The traditional approach to treating
workplace-related musculoskeletal disorders has been passive allopathic
care that includes bed rest and non-steroidal anti-inflammatory
medication and — in the worst cases — exploratory
surgery and permanent disability. This traditional approach can
cost up to 30 percent of total payroll expenses.
Employers universally have three
goals relative to workplace injuries:
• Reduce the direct costs
of workers’ compensation claims;
• Get injured workers
back to work fast; and
• Keep injuries from happening.
You have the skills and knowledge
to help employers meet all three of these goals. Your challenge,
however, is to communicate to employers how you can help them
achieve these goals. Here are some suggestions:
• Target a specific
industry and learn the jobs. Before you can help any
employer, you must understand the workplace and its jobs.
Identify the industries and jobs
in your locality. Become familiar with the essential job functions
and the critical demands made on employees in those jobs. The
starting place to do this? Your current patient base. Talk to
your patients about their jobs and the injuries most commonly
reported where they work. Talk to them before they come in with
an injury.
Another source of information
— workers’ compensation patients. Workers’ comp
patients can provide you with a great deal of information. Ask
each injured worker about the mechanism of the injury: Was it
caused by faulty ergonomics (a poorly designed workspace) or unhealthy
biomechanics (an unsafe combination of movements such as lifting
and twisting at the torso simultaneously)?
Learn the vocabulary of the industry
so that you can “speak their language” when you meet
with management.
• Get training and
information. Attend continuing education courses in occupational
healthcare to learn the nuances of treating industrial injuries
and working with companies. Local and national chiropractic organizations
have specialty councils that offer a wealth of information.
Mine the Internet for even more
information and read books written by chiropractic experts. Remember
that you may have only one opportunity to present your analysis
and offer your services to the decision makers — so prepare
yourself with as much information as possible.
• Become a risk-management
specialist. Talk to the employer with the employer’s
goals in mind.
To do this, emphasize your risk-management
— such use of active-care protocols, objective documentation,
rapid reporting, and communication of patient-injury status and
progress.
Address how you can help in injury
prevention by providing safety talks, onsite ergonomic evaluations,
and ongoing injury-prevention training.
Until you forge a solid relationship
with an employer, do not offer education in the principles
of chiropractic and its impact on employee performance and productivity.
• Offer a one-stop
healthcare shop.
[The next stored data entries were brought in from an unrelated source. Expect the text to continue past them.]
-- ==== Sys2Proof/Tests/Slice0.lean ====
section
/-!
SUPPORT. Tests: expected values come from the spec (the vector or rule each test names), never from the model; then, for each statement with hypotheses, a state that meets them.
-/

open Sys2Proof Sys2Proof.Machine

namespace Sys2Proof.Tests

/-! ### Helpers -/

/-- What an outcome's next state shows. -/
def onNext {α : Type} (o : Host.Outcome State Fault Refusal) (f : State → α) : Option α :=
  match o with
  | .next s => some (f s)
  | .fault _ => none
  | .refused _ => none

theorem onNext_eq_some {α : Type} {o : Host.Outcome State Fault Refusal} {f : State → α} {v : α} (h : onNext o f = some v) :
    ∃ t, o = .next t ∧ f t = v := by
  cases o with
  | next s => exact ⟨s, rfl, by simpa [onNext] using h⟩
  | fault r => simp [onNext] at h
  | refused r => simp [onNext] at h

/-- The bytes 00 01 .. 0f. -/
def seqBytes : Vector Byte 16 := Vector.ofFn fun i => BitVec.ofNat 8 i.val

/-- Reset, with KEY = NONCE = Y = 00..0f. -/
def keyed : State := { State.reset with key := seqBytes, nonce := seqBytes, y := seqBytes }

/-- Three input bytes at 0x1000, one byte of associated data at 0x1800, output at 0x2000; the byte 0x5A lies at 0x1001 and 0xEE at 0x2003, just past the output. -/
def small : State :=
  { State.reset with
    adAddr := 0x1800, adLen := 1, inAddr := 0x1000, inLen := 3, outAddr := 0x2000
    memory := [(0x1001, 0x5A), (0x2003, 0xEE)] }

/-- The engine BUSY with a command, with no hazard since its acceptance. -/
def busy (i : Instr) (s : State) : State := { s with running := some { cmd := i, raced := [], hung := false, ticket := 0 } }

theorem busy_busyWith (i : Instr) (s : State) : busyWith i (busy i s) := ⟨0, rfl⟩

/-- The engine running a command, whatever a host has done since. -/
def running (r : Running) (s : State) : State := { s with running := some r }

/-- Hosts wrote the middle byte of IN and the middle byte of OUT while the command ran. -/
def racing (i : Instr) : Running := { cmd := i, raced := [(0x2001, 0x22), (0x1001, 0x11)], hung := false, ticket := 0 }

/-- The environment's next action. -/
def doing (e : Input) (s : State) : State := { s with inputs := [e] }

/-- A platform on which the addresses 0x1800 to 0x18FF answer with an error and 0x2002 never answers. -/
def faulty : Platform := { defaultPlatform with busError := [{ lo := 0x1800, len := 0x100 }], noResponse := [{ lo := 0x2002, len := 1 }] }

/-- A platform whose output range answers with an error. -/
def faultyOut : Platform := { defaultPlatform with busError := [{ lo := 0x2000, len := 0x100 }] }

/-- A platform on which the last input byte and the associated data never answer. -/
def muteIn : Platform := { defaultPlatform with noResponse := [{ lo := 0x1002, len := 1 }, { lo := 0x1800, len := 0x100 }] }

/-- A platform on which the last output byte answers with an error. -/
def faultyOutEnd : Platform := { defaultPlatform with busError := [{ lo := 0x2002, len := 1 }] }

/-- A platform on which the last output byte never answers. -/
def muteOut : Platform := { defaultPlatform with noResponse := [{ lo := 0x2002, len := 1 }] }

/-- A platform with 16-bit DMA addresses. -/
def narrow : Platform := { defaultPlatform with addrW := 16 }

/-! ### Well-formedness -/

theorem test_wellFormed_refuses_perm_32 : (Instr.perm 32).wellFormed = false := by decide
theorem test_wellFormed_accepts_perm_31 : (Instr.perm 31).wellFormed = true := by decide

/-! ### Decoding: words written out from the fields of R86 and the opcodes of R88 -/

theorem test_decode_nop : decode [0x00, 0x00, 0x00, 0x00] = .ok .nop := by decide
/-- R96. -/
theorem test_decode_perm_12 : decode [0x01, 0x00, 0x0C, 0x00] = .ok (.perm 12) := by decide
/-- R = 31: all five bits 20:16. -/
theorem test_decode_perm_31 : decode [0x01, 0x00, 0x1F, 0x00] = .ok (.perm 31) := by decide
theorem test_decode_rk_enc : decode [0x02, 0x00, 0x00, 0x00] = .ok (.rk .enc) := by decide
/-- R96: MODE is bit 8. -/
theorem test_decode_rk_mac : decode [0x02, 0x01, 0x00, 0x00] = .ok (.rk .mac) := by decide
theorem test_decode_enc : decode [0x03, 0x00, 0x00, 0x00] = .ok .enc := by decide
theorem test_decode_mac : decode [0x04, 0x00, 0x00, 0x00] = .ok .mac := by decide
theorem test_decode_aeadEnc : decode [0x05, 0x00, 0x00, 0x00] = .ok .aeadEnc := by decide
theorem test_decode_aeadDec : decode [0x06, 0x00, 0x00, 0x00] = .ok .aeadDec := by decide
/-- INST = 1 is bit 24. -/
theorem test_decode_setinst_a128 : decode [0x07, 0x00, 0x00, 0x01] = .ok (.setinst .a128) := by decide
/-- R96. -/
theorem test_decode_setinst_k128 : decode [0x07, 0x00, 0x00, 0x03] = .ok (.setinst .k128) := by decide
theorem test_decode_clear : decode [0x08, 0x00, 0x00, 0x00] = .ok .clear := by decide
/-- V-C1 to V-C8. -/
theorem test_decode_illegal :
    [0x00000009, 0x00000101, 0x00008003, 0x01000001, 0x00200001, 0x04000007, 0x000000FF, 0x80000000].map decodeWord =
      [.error .unknownOpcode, .error .reservedBitSet, .error .reservedBitSet, .error .reservedBitSet,
        .error .reservedBitSet, .error .reservedBitSet, .error .unknownOpcode, .error .reservedBitSet] := by decide
theorem test_decode_truncated : decode [0x01, 0x00, 0x0C] = .error .truncated := by decide
/-- R93, from the table's words. -/
theorem test_encode_words :
    [Instr.nop, .perm 12, .rk .mac, .enc, .mac, .aeadEnc, .aeadDec, .setinst .k128, .clear].map encode =
      [0x00000000, 0x000C0001, 0x00000102, 0x00000003, 0x00000004, 0x00000005, 0x00000006, 0x03000007, 0x00000008] := by decide

/-! ### Each command once or twice, with the spec's own values -/

/-- V-C10: NOP clears ERR and sets DONE. -/
theorem test_nop_clears_err :
    onNext (exec .nop { State.reset with status := { err := true, verify := false, errcode := 0x01 } })
      (fun t => (t.statusWord, t.intStat)) = some (0, 1) := by decide

/-- V-A1 (R115's worked example). -/
theorem test_perm_ascon_1 :
    onNext (exec (.perm 1) (busy (.perm 1) State.reset)) (fun t => t.permState.toList.take 24) = some
      [0x00, 0x09, 0x64, 0xb0, 0x00, 0x00, 0x00, 0x4b, 0x00, 0x00, 0x00, 0x00, 0x96, 0x00, 0x02, 0x13,
       0x53, 0xff, 0xff, 0xff, 0xff, 0xff, 0xff, 0x90] := by decide +kernel

/-- V-K2: from lane 1 = 0x0001, lanes 0 to 5 after one round. -/
theorem test_perm_keccak_1 :
    onNext (exec (.perm 1) (busy (.perm 1) { State.reset with
      param := 0x1, permState := (Vector.replicate 50 0).set 2 0x01 })) (fun t => t.permState.toList.take 12) = some
      [0x08, 0x08, 0x00, 0x00, 0x00, 0x08, 0x02, 0x00, 0x00, 0x00, 0x10, 0x00] := by decide +kernel

/-- V-R1 (R133's worked example). -/
theorem test_rk_enc :
    onNext (exec (.rk .enc) (busy (.rk .enc) keyed)) (fun t => t.subkey.toList.take 26) = some
      [0xb0, 0x43, 0xba, 0xa1, 0x54, 0x53, 0xfc, 0xd0, 0x30, 0x97, 0x4f, 0xe2, 0xf8, 0x3a, 0x47, 0x8f,
       0xd4, 0xe3, 0x43, 0xef, 0xd1, 0x50, 0x5a, 0x44, 0x00, 0x00] := by decide +kernel

/-- V-E1. -/
theorem test_enc_1 :
    onNext (exec .enc (busy .enc { keyed with inAddr := 0x1000, inLen := 1, outAddr := 0x2000 }))
      (fun t => (readByte t.memory 0x2000, t.statusWord)) = some (0x2c, 0) := by decide +kernel

/-- V-E24: a length of 0 passes every check, whatever the addresses. -/
theorem test_enc_empty_is_accepted :
    onNext (exec .enc { State.reset with inAddr := 0xFFFFFFFFFFFFFFFF, outAddr := 0xFFFFFFFFFFFFFFFF })
      (fun t => t.busy) = some true := by decide

/-- V-M1 (R155's worked example). -/
theorem test_mac_empty :
    onNext (exec .mac (busy .mac keyed)) (fun t => t.tag.toList) = some
      [0x7b, 0x94, 0xef, 0x35, 0xae, 0x55, 0xab, 0x27, 0x2c, 0x9c, 0x44, 0xd6, 0xc1, 0xcf, 0x01, 0x02] := by decide +kernel

/-- V-S1. -/
theorem test_aeadEnc_empty :
    onNext (exec .aeadEnc (busy .aeadEnc keyed)) (fun t => (t.tag.toList.take 4, t.memory, t.statusWord)) =
      some ([0x7b, 0x94, 0xef, 0x35], [], 0) := by decide +kernel

/-- V-D2: the tag of V-S1 is accepted. -/
theorem test_aeadDec_accepts :
    onNext (exec .aeadDec (busy .aeadDec { keyed with tag :=
      #v[0x7b, 0x94, 0xef, 0x35, 0xae, 0x55, 0xab, 0x27, 0x2c, 0x9c, 0x44, 0xd6, 0xc1, 0xcf, 0x01, 0x02] }))
      (fun t => (t.statusWord, t.status.verify, t.running)) = some (0x4, true, none) := by decide +kernel

/-- V-C13 and V-C14. -/
theorem test_setinst :
    (onNext (exec (.setinst .k128a) State.reset) (fun t => t.param) = some 0x0000001008080101) ∧
    (onNext (exec (.setinst .k128) State.reset) (fun t => t.param) = some 0x000000140c0c0c01) := by decide

/-- V-C29: CLEAR zeroizes KEY and keeps PARAM. -/
theorem test_clear :
    onNext (exec .clear keyed) (fun t => (t.key, t.param)) = some (Vector.replicate 16 0, 0x0000000C060C0100) := by decide

/-! ### Acceptance errors -/

/-- V-A9, V-A10, V-K12: STATUS after PERM 0, and PERM 13 with Ascon-p, and PERM 21 with Keccak-p[400]. -/
theorem test_perm_rounds :
    (onNext (exec (.perm 0) State.reset) (fun t => t.statusWord) = some 0x202) ∧
    (onNext (exec (.perm 13) State.reset) (fun t => t.statusWord) = some 0x202) ∧
    (onNext (exec (.perm 21) { State.reset with param := 0x1 }) (fun t => t.statusWord) = some 0x202) := by decide

/-- V-E19, V-E20, V-E21, V-E22, V-E23: STATUS right after the CMD write. -/
theorem test_enc_acceptance :
    [(0x1000, 0x1000), (0x1000, 0x1007), (0x1000, 0x1008), (0xFFFFFFFFFFFFFFF8, 0x2000), (0xFFFFFFFFFFFFFFF9, 0x2000)].map
      (fun io => onNext (exec .enc { State.reset with inAddr := io.1, outAddr := io.2, inLen := 8 }) (fun t => t.statusWord)) =
      [some 0x402, some 0x402, some 0x1, some 0x1, some 0x302] := by decide

/-- V-E25: ERR_ROUNDS comes before ERR_OVERLAP. -/
theorem test_enc_priority :
    onNext (exec .enc { State.reset with param := 0x0000000C060C0D00, inLen := 8 }) (fun t => t.statusWord) = some 0x202 := by decide

/-- V-C16: illegal rounds refuse RK. -/
theorem test_rk_rounds :
    onNext (exec (.rk .enc) { State.reset with param := 0x0000001f1f1f1f01 }) (fun t => t.statusWord) = some 0x202 := by decide

/-- P6: a bus error in AD ends AEAD_ENC with ERR_BUS, and TAG is unchanged. -/
theorem test_aeadEnc_bus_error :
    onNext (exec .aeadEnc (busy .aeadEnc { small with
      platform := { faulty with noResponse := [] }, tag := Vector.replicate 16 0x11 }))
      (fun t => (t.statusWord, t.tag)) = some (0x502, Vector.replicate 16 0x11) := by decide +kernel

/-! ### The aperture -/

/-- R44: NONCE1 is bytes 8 to 15, little-endian (V-C21); KEY reads 0 (V-C20). -/
theorem test_read_registers :
    (hostRead 0x078 8 keyed).response = .okay 0x0f0e0d0c0b0a0908 ∧ (hostRead 0x060 8 keyed).response = .okay 0 ∧
    (hostRead 0x074 4 keyed).response = .okay 0x07060504 ∧ (hostRead 0x000 8 keyed).response = .okay 0x0003010050415349 := by decide

/-- R26: BUSY, ERR and ERRCODE in their places; and VERIFY in bit 2. -/
theorem test_status_word :
    (hostRead 0x010 8 (busy .mac { small with status := { err := true, verify := false, errcode := 0x05 } })).response = .okay 0x503 ∧
    (hostRead 0x010 4 { small with status := { err := false, verify := true, errcode := 0x00 } }).response = .okay 0x4 := by decide

/-- V-C24. -/
theorem test_bad_access :
    (hostRead 0x010 2 keyed).response = .slverr ∧ (hostRead 0x014 8 keyed).response = .slverr := by decide

/-- V-C15: PARAM keeps only its implemented bits. -/
theorem test_param_mask :
    onNext (step (doing (.write 0x018 8 0xFFFFFFFFFFFFFFFF) State.reset)) (fun t => t.param) = some 0x0000001f1f1f1f01 := by decide

/-- V-C25: while BUSY a PARAM write is ignored and sets OVERRUN, STATE0 reads 0, STATUS reads 1. -/
theorem test_busy_window :
    let s := busy (.perm 20) { State.reset with permState := Vector.replicate 50 0xAA }
    onNext (step (doing (.write 0x018 8 0x1) s)) (fun t => (t.param, t.intStat)) = some (0x0000000C060C0100, 2) ∧
    (hostRead 0x100 8 s).response = .okay 0 ∧ (hostRead 0x010 8 s).response = .okay 1 := by decide

/-- R45, R25: a reserved offset, and the upper half of CMD, set no OVERRUN while BUSY. -/
theorem test_busy_no_overrun :
    (onNext (step (doing (.write 0x058 8 0xFF) (busy .mac State.reset))) (fun t => t.intStat) = some 0) ∧
    (onNext (step (doing (.write 0x00C 4 0x8) (busy .mac State.reset))) (fun t => t.intStat) = some 0) := by decide

/-- V-C27: a 1 clears its bit; irq follows R32. -/
theorem test_intStat_clear :
    onNext (step (doing (.write 0x028 4 0x1) { State.reset with intStat := 3, intEn := 3 }))
      (fun t => (t.intStat, t.irq)) = some (2, true) := by decide

/-- R22: IN_ADDR is at 0x040 and IN_LEN at 0x048. -/
theorem test_buffer_registers :
    onNext (step (doing (.write 0x040 8 0x1234) small)) (fun t => (t.inAddr, t.inLen)) = some (0x1234, 3) ∧
    (hostRead 0x048 8 small).response = .okay 3 := by decide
A multidisciplinary, team approach that
includes chiropractic, physical therapy, and medical care is appealing
to employers.
If you are solo practitioner or
if you do not have an integrated healthcare clinic, develop alliances
with healthcare professionals who can provide non-chiropractic
services.
You can also make your practice
more attractive to employers by providing one-stop healthcare
shopping. Human resources managers prefer providers who are capable
of performing procedures such as Department of Transportation
(DOT) physicals, drug tests, post-offer physical examinations,
and functional capacity evaluations.
These services can put you on
the path to employers’ confidence and trust.
THE RIGHT IDEA AT THE
RIGHT TIME
Managed properly, your occupational
healthcare program will provide an excellent source of patient
referrals as you develop relationships with the employees you
care for.
When injured workers experience
your practice team in action, they recognize the difference between
the passive care they have received in the past and the genuine
interest you have in their successful return to work — and
the impact your care has on their overall health. They will become
an army of chiropractic crusaders for your practice!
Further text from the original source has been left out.